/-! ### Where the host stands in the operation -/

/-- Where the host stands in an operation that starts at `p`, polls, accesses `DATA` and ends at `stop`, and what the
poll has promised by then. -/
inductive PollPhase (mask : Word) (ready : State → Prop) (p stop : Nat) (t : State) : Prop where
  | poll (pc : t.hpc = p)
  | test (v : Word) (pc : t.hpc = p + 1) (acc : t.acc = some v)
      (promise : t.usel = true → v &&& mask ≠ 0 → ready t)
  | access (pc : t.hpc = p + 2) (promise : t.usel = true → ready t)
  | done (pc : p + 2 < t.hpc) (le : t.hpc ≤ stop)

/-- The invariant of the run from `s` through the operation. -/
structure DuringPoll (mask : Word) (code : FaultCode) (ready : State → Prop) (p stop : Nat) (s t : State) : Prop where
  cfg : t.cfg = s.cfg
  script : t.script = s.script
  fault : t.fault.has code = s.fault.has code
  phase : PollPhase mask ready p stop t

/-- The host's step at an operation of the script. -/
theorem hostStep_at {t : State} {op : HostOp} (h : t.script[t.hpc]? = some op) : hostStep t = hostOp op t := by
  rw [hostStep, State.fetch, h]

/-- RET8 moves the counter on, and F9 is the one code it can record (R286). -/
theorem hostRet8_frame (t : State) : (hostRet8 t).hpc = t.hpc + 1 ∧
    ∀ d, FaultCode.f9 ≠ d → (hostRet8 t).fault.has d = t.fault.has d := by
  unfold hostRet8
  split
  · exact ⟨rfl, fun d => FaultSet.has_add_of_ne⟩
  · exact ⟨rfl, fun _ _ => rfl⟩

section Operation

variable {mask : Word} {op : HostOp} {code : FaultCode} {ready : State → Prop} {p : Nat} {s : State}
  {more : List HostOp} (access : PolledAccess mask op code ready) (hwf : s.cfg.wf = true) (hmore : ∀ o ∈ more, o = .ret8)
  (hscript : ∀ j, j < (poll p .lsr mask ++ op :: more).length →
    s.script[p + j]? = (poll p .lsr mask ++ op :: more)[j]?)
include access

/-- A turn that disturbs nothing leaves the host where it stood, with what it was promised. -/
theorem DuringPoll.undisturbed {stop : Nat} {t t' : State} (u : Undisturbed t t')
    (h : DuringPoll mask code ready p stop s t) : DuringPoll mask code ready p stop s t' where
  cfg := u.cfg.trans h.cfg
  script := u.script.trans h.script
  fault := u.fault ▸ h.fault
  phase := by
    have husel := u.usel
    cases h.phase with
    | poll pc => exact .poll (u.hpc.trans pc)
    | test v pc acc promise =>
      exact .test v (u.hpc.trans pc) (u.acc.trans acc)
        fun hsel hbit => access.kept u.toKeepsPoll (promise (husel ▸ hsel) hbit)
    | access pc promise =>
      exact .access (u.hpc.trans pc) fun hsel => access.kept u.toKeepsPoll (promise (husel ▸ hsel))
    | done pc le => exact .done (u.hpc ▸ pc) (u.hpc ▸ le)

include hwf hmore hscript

^^^^^^^^

* [REQUIRED ACTION] Would you copy, unchanged, the stretch of the records above that begins at the line containing "inductive PollPhase (mask" and ends at the line containing "pc promise =>", and only that?

* [OUTPUT FOR THIS EXERCISE]
inductive PollPhase (mask : Word) (ready : State → Prop) (p stop : Nat) (t : State) : Prop where
  | poll (pc : t.hpc = p)
  | test (v : Word) (pc : t.hpc = p + 1) (acc : t.acc = some v)
      (promise : t.usel = true → v &&& mask ≠ 0 → ready t)
  | access (pc : t.hpc = p + 2) (promise : t.usel = true → ready t)
  | done (pc : p + 2 < t.hpc) (le : t.hpc ≤ stop)

/-- The invariant of the run from `s` through the operation. -/
structure DuringPoll (mask : Word) (code : FaultCode) (ready : State → Prop) (p stop : Nat) (s t : State) : Prop where
  cfg : t.cfg = s.cfg
  script : t.script = s.script
  fault : t.fault.has code = s.fault.has code
  phase : PollPhase mask ready p stop t

/-- The host's step at an operation of the script. -/
theorem hostStep_at {t : State} {op : HostOp} (h : t.script[t.hpc]? = some op) : hostStep t = hostOp op t := by
  rw [hostStep, State.fetch, h]

/-- RET8 moves the counter on, and F9 is the one code it can record (R286). -/
theorem hostRet8_frame (t : State) : (hostRet8 t).hpc = t.hpc + 1 ∧
    ∀ d, FaultCode.f9 ≠ d → (hostRet8 t).fault.has d = t.fault.has d := by
  unfold hostRet8
  split
  · exact ⟨rfl, fun d => FaultSet.has_add_of_ne⟩
  · exact ⟨rfl, fun _ _ => rfl⟩

section Operation

variable {mask : Word} {op : HostOp} {code : FaultCode} {ready : State → Prop} {p : Nat} {s : State}
  {more : List HostOp} (access : PolledAccess mask op code ready) (hwf : s.cfg.wf = true) (hmore : ∀ o ∈ more, o = .ret8)
  (hscript : ∀ j, j < (poll p .lsr mask ++ op :: more).length →
    s.script[p + j]? = (poll p .lsr mask ++ op :: more)[j]?)
include access

/-- A turn that disturbs nothing leaves the host where it stood, with what it was promised. -/
theorem DuringPoll.undisturbed {stop : Nat} {t t' : State} (u : Undisturbed t t')
    (h : DuringPoll mask code ready p stop s t) : DuringPoll mask code ready p stop s t' where
  cfg := u.cfg.trans h.cfg
  script := u.script.trans h.script
  fault := u.fault ▸ h.fault
  phase := by
    have husel := u.usel
    cases h.phase with
    | poll pc => exact .poll (u.hpc.trans pc)
    | test v pc acc promise =>
      exact .test v (u.hpc.trans pc) (u.acc.trans acc)
        fun hsel hbit => access.kept u.toKeepsPoll (promise (husel ▸ hsel) hbit)
    | access pc promise =>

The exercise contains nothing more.